## Work required
Beneath this instruction is a block of data; output from it exactly the lines that run from the one containing "WAKE_SIGNATURE (spec/43_wake_sleep.md R111;" through the one containing "respLen p →", inclusive.

======== Material provided

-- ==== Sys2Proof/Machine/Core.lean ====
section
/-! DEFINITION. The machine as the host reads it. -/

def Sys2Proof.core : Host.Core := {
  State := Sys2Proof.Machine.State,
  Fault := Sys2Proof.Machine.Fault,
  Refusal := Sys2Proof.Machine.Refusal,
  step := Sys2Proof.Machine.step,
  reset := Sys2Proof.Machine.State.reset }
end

================
======== Material provided

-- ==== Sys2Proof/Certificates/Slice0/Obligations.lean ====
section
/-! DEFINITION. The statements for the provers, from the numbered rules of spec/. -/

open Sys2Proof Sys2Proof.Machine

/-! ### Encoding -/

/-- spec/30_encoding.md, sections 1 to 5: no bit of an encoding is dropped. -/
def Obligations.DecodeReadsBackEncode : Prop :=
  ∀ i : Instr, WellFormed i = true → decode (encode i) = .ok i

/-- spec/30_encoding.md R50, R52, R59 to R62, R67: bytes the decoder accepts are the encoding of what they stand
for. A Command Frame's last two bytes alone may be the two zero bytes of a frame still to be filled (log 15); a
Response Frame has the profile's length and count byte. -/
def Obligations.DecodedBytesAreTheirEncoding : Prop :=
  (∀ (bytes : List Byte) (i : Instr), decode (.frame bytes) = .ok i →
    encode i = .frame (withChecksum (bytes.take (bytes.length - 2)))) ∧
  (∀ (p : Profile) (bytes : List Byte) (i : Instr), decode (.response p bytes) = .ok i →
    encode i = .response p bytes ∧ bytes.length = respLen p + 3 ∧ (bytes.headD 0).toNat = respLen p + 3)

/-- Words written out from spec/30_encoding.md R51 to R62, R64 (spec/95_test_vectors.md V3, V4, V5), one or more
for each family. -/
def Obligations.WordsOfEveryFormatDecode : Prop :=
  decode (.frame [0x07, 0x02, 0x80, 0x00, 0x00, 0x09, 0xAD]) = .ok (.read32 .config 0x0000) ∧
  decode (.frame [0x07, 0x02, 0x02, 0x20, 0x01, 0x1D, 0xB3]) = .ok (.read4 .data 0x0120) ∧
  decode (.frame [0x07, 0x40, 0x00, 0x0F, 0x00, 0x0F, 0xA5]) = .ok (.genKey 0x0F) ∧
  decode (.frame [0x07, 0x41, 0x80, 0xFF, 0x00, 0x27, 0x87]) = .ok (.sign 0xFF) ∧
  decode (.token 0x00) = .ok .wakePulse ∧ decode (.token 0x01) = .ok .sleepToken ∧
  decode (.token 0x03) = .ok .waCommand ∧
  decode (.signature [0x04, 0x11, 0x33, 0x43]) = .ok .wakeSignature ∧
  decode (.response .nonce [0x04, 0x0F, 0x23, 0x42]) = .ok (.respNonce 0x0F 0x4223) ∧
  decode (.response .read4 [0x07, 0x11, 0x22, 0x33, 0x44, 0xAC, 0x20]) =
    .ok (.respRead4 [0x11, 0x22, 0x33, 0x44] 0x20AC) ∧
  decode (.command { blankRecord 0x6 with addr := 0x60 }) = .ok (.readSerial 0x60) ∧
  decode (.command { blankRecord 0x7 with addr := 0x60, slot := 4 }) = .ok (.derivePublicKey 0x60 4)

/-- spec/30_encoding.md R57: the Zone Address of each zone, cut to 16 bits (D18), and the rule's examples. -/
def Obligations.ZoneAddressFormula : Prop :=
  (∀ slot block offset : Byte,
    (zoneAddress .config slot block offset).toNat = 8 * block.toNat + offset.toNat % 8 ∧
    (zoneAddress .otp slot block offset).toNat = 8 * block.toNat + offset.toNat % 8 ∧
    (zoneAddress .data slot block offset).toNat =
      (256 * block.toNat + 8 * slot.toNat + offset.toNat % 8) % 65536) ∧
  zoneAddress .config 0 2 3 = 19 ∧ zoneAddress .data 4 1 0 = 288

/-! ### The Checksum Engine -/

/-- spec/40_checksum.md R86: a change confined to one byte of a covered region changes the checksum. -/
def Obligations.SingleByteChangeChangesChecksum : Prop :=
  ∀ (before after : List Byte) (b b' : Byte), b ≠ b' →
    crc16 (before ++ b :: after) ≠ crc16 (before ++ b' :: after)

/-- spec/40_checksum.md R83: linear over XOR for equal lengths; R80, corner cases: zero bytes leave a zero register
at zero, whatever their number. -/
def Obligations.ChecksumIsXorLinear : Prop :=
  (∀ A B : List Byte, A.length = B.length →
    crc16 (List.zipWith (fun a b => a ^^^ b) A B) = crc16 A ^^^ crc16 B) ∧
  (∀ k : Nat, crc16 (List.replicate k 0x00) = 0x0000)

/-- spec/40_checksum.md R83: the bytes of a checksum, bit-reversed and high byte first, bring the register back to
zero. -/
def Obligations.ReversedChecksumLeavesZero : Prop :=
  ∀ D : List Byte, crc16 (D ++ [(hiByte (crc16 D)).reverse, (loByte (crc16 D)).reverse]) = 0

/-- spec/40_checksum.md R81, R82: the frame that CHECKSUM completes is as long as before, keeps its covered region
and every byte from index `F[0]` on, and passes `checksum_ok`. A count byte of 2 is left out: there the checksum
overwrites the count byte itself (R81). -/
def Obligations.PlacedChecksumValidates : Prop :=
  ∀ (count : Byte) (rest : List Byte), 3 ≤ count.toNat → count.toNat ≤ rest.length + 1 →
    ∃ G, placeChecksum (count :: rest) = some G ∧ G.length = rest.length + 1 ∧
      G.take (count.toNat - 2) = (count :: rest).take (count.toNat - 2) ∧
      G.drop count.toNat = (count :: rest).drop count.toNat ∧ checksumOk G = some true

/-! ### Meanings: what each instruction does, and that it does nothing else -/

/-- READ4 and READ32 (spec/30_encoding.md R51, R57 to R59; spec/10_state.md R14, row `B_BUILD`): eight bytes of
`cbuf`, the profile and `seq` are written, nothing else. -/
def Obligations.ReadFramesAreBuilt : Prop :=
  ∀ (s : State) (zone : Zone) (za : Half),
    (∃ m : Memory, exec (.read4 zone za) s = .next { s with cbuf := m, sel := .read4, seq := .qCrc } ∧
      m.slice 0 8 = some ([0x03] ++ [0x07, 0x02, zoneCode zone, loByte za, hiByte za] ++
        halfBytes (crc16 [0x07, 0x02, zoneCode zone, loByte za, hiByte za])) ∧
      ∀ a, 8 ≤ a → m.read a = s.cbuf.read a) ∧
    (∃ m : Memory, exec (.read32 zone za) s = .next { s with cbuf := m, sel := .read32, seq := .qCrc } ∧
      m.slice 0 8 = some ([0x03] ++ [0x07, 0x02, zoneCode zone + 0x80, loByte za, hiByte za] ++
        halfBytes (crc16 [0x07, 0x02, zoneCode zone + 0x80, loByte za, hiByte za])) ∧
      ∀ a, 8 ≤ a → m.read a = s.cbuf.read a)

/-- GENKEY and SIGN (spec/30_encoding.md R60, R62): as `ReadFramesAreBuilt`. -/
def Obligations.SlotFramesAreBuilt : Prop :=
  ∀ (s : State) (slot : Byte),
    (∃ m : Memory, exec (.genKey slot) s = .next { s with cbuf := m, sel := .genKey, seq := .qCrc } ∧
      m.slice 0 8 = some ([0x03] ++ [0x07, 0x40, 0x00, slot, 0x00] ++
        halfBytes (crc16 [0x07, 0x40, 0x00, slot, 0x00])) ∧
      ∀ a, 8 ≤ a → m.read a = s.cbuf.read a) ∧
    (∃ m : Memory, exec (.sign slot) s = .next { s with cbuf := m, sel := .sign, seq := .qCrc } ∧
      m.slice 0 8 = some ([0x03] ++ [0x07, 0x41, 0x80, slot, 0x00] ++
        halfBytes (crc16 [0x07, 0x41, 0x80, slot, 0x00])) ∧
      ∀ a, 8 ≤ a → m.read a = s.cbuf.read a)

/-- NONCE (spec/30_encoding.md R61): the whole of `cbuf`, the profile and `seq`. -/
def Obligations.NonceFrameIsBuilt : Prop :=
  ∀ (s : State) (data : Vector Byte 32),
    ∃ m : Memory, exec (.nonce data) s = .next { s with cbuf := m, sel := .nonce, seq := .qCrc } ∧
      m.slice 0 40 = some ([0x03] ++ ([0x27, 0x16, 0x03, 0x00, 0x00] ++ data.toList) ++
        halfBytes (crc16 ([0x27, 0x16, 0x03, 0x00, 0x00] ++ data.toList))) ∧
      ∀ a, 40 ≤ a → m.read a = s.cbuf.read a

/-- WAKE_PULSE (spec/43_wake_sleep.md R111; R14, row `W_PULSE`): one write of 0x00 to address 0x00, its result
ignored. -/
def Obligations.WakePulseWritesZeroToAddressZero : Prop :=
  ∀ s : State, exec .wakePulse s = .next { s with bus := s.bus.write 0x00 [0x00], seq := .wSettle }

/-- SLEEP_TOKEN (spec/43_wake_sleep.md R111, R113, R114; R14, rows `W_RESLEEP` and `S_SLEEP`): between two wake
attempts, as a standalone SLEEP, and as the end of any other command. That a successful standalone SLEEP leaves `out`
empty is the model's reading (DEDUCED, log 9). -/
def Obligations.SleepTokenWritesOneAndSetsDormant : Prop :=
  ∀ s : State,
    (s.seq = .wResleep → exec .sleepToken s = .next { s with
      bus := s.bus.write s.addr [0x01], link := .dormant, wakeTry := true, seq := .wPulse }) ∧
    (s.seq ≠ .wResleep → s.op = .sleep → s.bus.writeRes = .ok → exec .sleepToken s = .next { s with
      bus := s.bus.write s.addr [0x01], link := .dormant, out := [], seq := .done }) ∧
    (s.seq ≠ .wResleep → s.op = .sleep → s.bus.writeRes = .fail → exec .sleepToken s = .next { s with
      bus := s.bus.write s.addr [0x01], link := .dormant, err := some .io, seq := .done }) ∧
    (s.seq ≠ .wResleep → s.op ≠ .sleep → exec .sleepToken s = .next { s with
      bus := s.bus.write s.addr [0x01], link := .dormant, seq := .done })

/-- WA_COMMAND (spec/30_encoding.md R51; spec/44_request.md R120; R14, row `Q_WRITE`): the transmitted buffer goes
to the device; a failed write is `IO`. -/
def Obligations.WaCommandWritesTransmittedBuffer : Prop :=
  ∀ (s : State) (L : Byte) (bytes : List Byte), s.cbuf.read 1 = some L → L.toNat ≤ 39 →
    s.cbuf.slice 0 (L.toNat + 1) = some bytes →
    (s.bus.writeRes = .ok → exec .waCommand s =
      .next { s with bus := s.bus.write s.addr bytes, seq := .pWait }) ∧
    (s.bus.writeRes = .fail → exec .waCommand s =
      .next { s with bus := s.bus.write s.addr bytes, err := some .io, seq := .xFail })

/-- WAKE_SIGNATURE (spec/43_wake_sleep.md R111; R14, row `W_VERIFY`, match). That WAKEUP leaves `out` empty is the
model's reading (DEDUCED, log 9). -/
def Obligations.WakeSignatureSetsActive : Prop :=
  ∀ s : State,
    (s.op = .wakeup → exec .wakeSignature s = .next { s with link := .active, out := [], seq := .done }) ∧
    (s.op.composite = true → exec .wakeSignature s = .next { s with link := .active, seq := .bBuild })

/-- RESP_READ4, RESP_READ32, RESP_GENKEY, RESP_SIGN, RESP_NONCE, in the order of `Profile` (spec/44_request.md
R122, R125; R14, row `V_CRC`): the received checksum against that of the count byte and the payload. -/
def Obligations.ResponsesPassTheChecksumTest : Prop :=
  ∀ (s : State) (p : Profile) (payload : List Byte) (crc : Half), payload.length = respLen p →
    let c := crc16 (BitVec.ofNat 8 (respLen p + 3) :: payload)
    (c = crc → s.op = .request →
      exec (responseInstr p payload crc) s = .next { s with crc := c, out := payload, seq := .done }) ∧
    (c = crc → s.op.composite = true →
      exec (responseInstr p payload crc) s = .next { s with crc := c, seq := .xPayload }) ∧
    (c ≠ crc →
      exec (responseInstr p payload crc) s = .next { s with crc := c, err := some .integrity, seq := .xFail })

================

## Task solution
/-- WAKE_SIGNATURE (spec/43_wake_sleep.md R111; R14, row `W_VERIFY`, match). That WAKEUP leaves `out` empty is the
model's reading (DEDUCED, log 9). -/
def Obligations.WakeSignatureSetsActive : Prop :=
  ∀ s : State,
    (s.op = .wakeup → exec .wakeSignature s = .next { s with link := .active, out := [], seq := .done }) ∧
    (s.op.composite = true → exec .wakeSignature s = .next { s with link := .active, seq := .bBuild })

/-- RESP_READ4, RESP_READ32, RESP_GENKEY, RESP_SIGN, RESP_NONCE, in the order of `Profile` (spec/44_request.md
R122, R125; R14, row `V_CRC`): the received checksum against that of the count byte and the payload. -/
def Obligations.ResponsesPassTheChecksumTest : Prop :=
  ∀ (s : State) (p : Profile) (payload : List Byte) (crc : Half), payload.length = respLen p →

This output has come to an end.